Heterogeneous stock mice are derived from inbred strains using various outbreeding procedures (Chia et al. 2005). QTL mapping in these populations offers markedly higher resolution as compared to simple intercrosses (Talbot et al. 1999; Svenson et al. 2012). However, despite efforts to randomize the mating process, individuals in outbred mouse populations display varying levels of relatedness (Aldinger et al. 2009; Iancu et al. 2012).

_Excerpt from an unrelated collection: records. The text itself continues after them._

theorem witness_SrDecodeWritesALiteral :
    let s := atNode (.decode (.literal 0xFF)) []
    s.seq = .decode (.literal 0xFF) ∧ s.output.answers = true ∧ s.output.closed = false := by decide

theorem witness_SrDecodeReportsATruncatedBody :
    (atNode (.decode .bit) []).seq = .decode .bit ∧ (atNode (.decode .bit) []).input.answers = true ∧
      (atNode (.decode .bit) []).input.after = .eos ∧ (atNode (.decode .bit) []).unread = [] := by decide

/-- A finite body, and an endless one on the tree that is the leaf of 0x61. -/
theorem witness_SrDecodeEndsExceptOnAnEndlessInput :
    (let s := atNode (.decode .start) [true];
      s.seq = .decode .start ∧ s.agenda = [] ∧ s.rst = false ∧ s.input.answers = true ∧ s.output.answers = true ∧
        s.output.closed = false ∧ s.input.after = .eos) ∧
    (let s : State := { atNode (.decode .start) [true] with
        stores := { aaaa with root := 2 }, input := ⟨[true], .repeats true [false], 0, [], .eos, true⟩ };
      s.seq = .decode .start ∧ s.input.after ≠ .eos ∧
        (CodeTree.leaf 0x61).heldAt s.stores.node s.stores.root = true ∧ (CodeTree.leaf 0x61).occurrences eofSym = 0) := by
  decide

theorem witness_BodyCodeIsTheWalkOfItsBits :
    let s := atNode (.decode .bit) [true, false]
    s.seq = .decode .bit ∧ s.agenda = [] ∧ s.rst = false ∧ s.input.answers = true ∧ s.output.answers = true ∧
      s.output.closed = false ∧ aaaaTree.heldAt s.stores.node s.stores.root = true ∧
      s.stores.decCur = s.stores.root ∧ aaaaTree.pathTo 0x61 = some [true] ∧ (0x61 : CodeSymbol) ≠ eofSym ∧
      s.unread = [true] ++ [false] := by decide

theorem witness_SrDecodeRecoversTheBody :
    let s := atNode (.decode .start) (aaaaTree.body [0x61, 0x61] ++ [true])
    s.seq = .decode .start ∧ s.agenda = [] ∧ s.rst = false ∧ s.input.answers = true ∧ s.output.answers = true ∧
      s.output.closed = false ∧ aaaaTree.heldAt s.stores.node s.stores.root = true ∧
      aaaaTree.occurrences eofSym ≠ 0 ∧
      (∀ x ∈ [(0x61 : CodeSymbol), 0x61], x ≠ eofSym ∧ aaaaTree.occurrences x ≠ 0) ∧
      s.unread = aaaaTree.body [0x61, 0x61] ++ [true] := by decide +kernel

theorem witness_ClosingEndsTheCommand :
    (state .closing []).seq = .closing ∧ (state .closing []).output.answers = true ∧
      (state .closing []).output.closed = false := by decide

theorem witness_WaitingStatesKeepEverything :
    ∀ q ∈ [Seq.idle, .done, .error],
      ((state q []).phase = .idle ∨ (state q []).phase = .done ∨ (state q []).phase = .error) ∧
        ∀ x ∈ coreTurns (state q []), x.1.coreNext x.2 := by
  unfold State.coreNext
  decide

theorem witness_OperationsRunInTheirPhaseOnly :
    (Phase.count.operation = some .fcCount ∧ (state .build []).phase ≠ .count) ∧
    ((state .idle []).seq ≠ .hdrWrite .magic ∧ (state .idle []).seq ≠ .hdrRead .magic) ∧
    ((state (.hdrRead .start) []).seq ≠ .hdrWrite .token ∧ (state (.hdrRead .start) []).seq ≠ .hdrRead .control ∧
      (state (.hdrRead .start) []).seq ≠ .hdrRead (.value 0)) ∧
    ((state (.bodyEnc .read) []).seq ≠ .bodyEnc (.emit 0) ∧ (state (.bodyEnc .read) []).seq ≠ .decode .bit) := by decide

/-- A released OUT at each kind of position. -/
theorem witness_TheStopsOfTheCore_released :
    ∀ q ∈ [Seq.hdrWrite .magic, .bodyEnc (.emit 0), .decode (.literal 0), .closing],
      let s : State := { atNode q [] with output := ⟨[], true, true⟩ }
      s.seq = q ∧ s.output.answers = true ∧ s.output.closed = true ∧ ∀ x ∈ coreTurns s, x.1.coreNext x.2 := by
  unfold State.coreNext
  decide

theorem witness_TheStopsOfTheCore_token :
    let s : State := { atNode (.hdrWrite .token) [] with
      output := ⟨[], true, true⟩, stores := { aaaa with stack := [frame 0] } }
    s.output.answers = true ∧ s.output.closed = true ∧ s.seq = .hdrWrite .token ∧ s.stores.stack ≠ [] ∧
      ∀ x ∈ coreTurns s, x.1.coreNext x.2 := by
  unfold State.coreNext
  decide

/-- An entry that is its own child holds no tree. -/
theorem witness_TheStopsOfTheCore_noTree :
    ∀ T : CodeTree, T.heldAt (Stores.reset.node.set 0 (.internal 0#32 0 0 0)) 0 = true → 513 < T.size := by
  intro T h
  suffices hf : T.heldAt (Stores.reset.node.set 0 (.internal 0#32 0 0 0)) 0 = false by rw [hf] at h; cases h
  clear h
  induction T with
  | leaf x => rfl
  | node l r ihl ihr =>
    have hn : (Stores.reset.node.set 0 (.internal 0#32 0 0 0))[(0 : NodeIdx)] = .internal 0#32 0 0 0 := by decide
    simp only [CodeTree.heldAt, hn, ihl, Bool.false_and]

/-- A store to CMD, and the core's turn at the start of a phase and at each field. -/
theorem witness_StepRunsTheDecodedInstruction :
    ({ state .idle [] with agenda := [.store 0x00#6 4 0#32] } : State).agenda = .store 0x00#6 4 0#32 :: [] ∧
    ((atNode .codegen []).seq = .begin .codegen ∧ Phase.codegen.operation = some .cgGen) ∧
    (∀ q ∈ [Seq.codegen, .hdrRead .magic, .hdrRead .control, .hdrRead (.value 0), .hdrWrite .magic, .hdrWrite .token,
      .bodyEnc (.emit 0x61)], (atNode q []).seq = q ∧ ∀ x ∈ coreTurns (atNode q []), x.1.coreNext x.2) := by
  unfold State.coreNext
  decide

/-- A whole token at a control bit, and a whole value, a legal one and the least illegal one (R505). -/
theorem witness_StepRunsTheDecodedInstruction_token :
    decode 0#32 .headerToken (state (.hdrRead .control) [false]).unread = .ok (.hdrInternal, []) ∧
    decode 0#32 .headerToken (true :: (state (.hdrRead (.value 0)) (bitsOf 9 256)).unread) =
      .ok (.hdrLeaf 256#9, []) ∧
    decode 0#32 .headerToken (true :: (state (.hdrRead (.value 0)) (bitsOf 9 257)).unread) =
      .ok (.hdrLeaf 257#9, []) := ⟨rfl, rfl, rfl⟩

theorem witness_StepRunsTheDecodedInstruction_magic :
    decode (state (.hdrRead .magic) (bitsOf 32 0xFACE8201)).id .magicField
      (state (.hdrRead .magic) (bitsOf 32 0xFACE8201)).unread = .ok (.magic, []) := by rfl

/-- A node on top of STACK: the internal node at entry 0 and the leaf of EOF at entry 1. -/
theorem witness_StepRunsTheDecodedInstruction_node (i : NodeIdx) :
    ({ atNode (.hdrWrite .token) [] with stores := { aaaa with stack := [frame i] } } : State).stores.stack =
      frame i :: [] ∧ tokenOf aaaa.node[(0 : NodeIdx)] = .hdrInternal ∧
      tokenOf aaaa.node[(1 : NodeIdx)] = .hdrLeaf 256#9 := ⟨rfl, by decide, by decide⟩

/-- R505 on a step of the listed turn: the value 257 ends the header with BAD_SYMBOL and INFO = 257. -/
theorem test_step_bad_symbol :
    after (step { state (.hdrRead (.value 0)) (bitsOf 9 257) with agenda := [.core, .wait] })
      (fun t => t.errWord == 0x00000302#32 && t.errInfo == 0x00000101#32 && t.agenda == [.wait]) = true := by
  decide +kernel

theorem witness_EveryCoreStepIsAStepOfThePhasesOperation :
    (atNode (.hdrWrite .token) []).phase.operation = some .hsWrite ∧
      ∀ x ∈ coreTurns (atNode (.hdrWrite .token) []), x.1.coreNext x.2 := by
  unfold State.coreNext
  decide

theorem witness_UnansweredTransactionsWait :
    (let s : State := { atNode (.decode .bit) [true] with input := ⟨[true], .eos, 0, [true], .eos, false⟩ };
      s.input.answers = false ∧ s.seq = .decode .bit ∧ ∀ x ∈ coreTurns s, x.1.coreNext x.2) ∧
    (let s : State := { atNode .closing [] with output := ⟨[], false, false⟩ };
      s.output.answers = false ∧ s.seq = .closing ∧ ∀ x ∈ coreTurns s, x.1.coreNext x.2) ∧
    (let s : State := { atNode .closing [] with agenda := [.channels true false] };
      s.rst = false ∧ s.agenda = .channels true false :: []) := by
  unfold State.coreNext
  decide

/-- A phase that ends, one that stays, and an error, on each kind of the core's turn. -/
theorem witness_PhasesFollowInOrder :
    (∀ q ∈ [Seq.codegen, .bodyEnc .start, .bodyEnc .read], ∀ x ∈ coreTurns (atNode q (bitsOf 8 0xFF)),
      x.1.coreNext x.2) ∧
    (∀ x ∈ coreTurns (atNode .codegen []), after (step x.1) (fun t => t.phase == .hdrWrite) = true) ∧
    (∀ x ∈ coreTurns (atNode (.bodyEnc .start) []), after (step x.1) (fun t => t.phase == .bodyEnc) = true) ∧
    ∀ x ∈ coreTurns (atNode (.bodyEnc .read) (bitsOf 8 0xFF)), after (step x.1) (fun t => t.phase == .closing) = true := by
  unfold State.coreNext
  decide +kernel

Furthermore, an in-depth analysis of the structure of a heterogeneous stock mouse population revealed that relatedness is not evenly distributed across the genome and individual chromosomes can have effects on phenotype that are distinct from the whole genome kinship information (Iancu et al. 2012) adding another layer of complexity. Therefore, mapping strategies employed in outbred populations need to adjust for this confounding factor (e.g., Cheng et al. 2011 and references therein).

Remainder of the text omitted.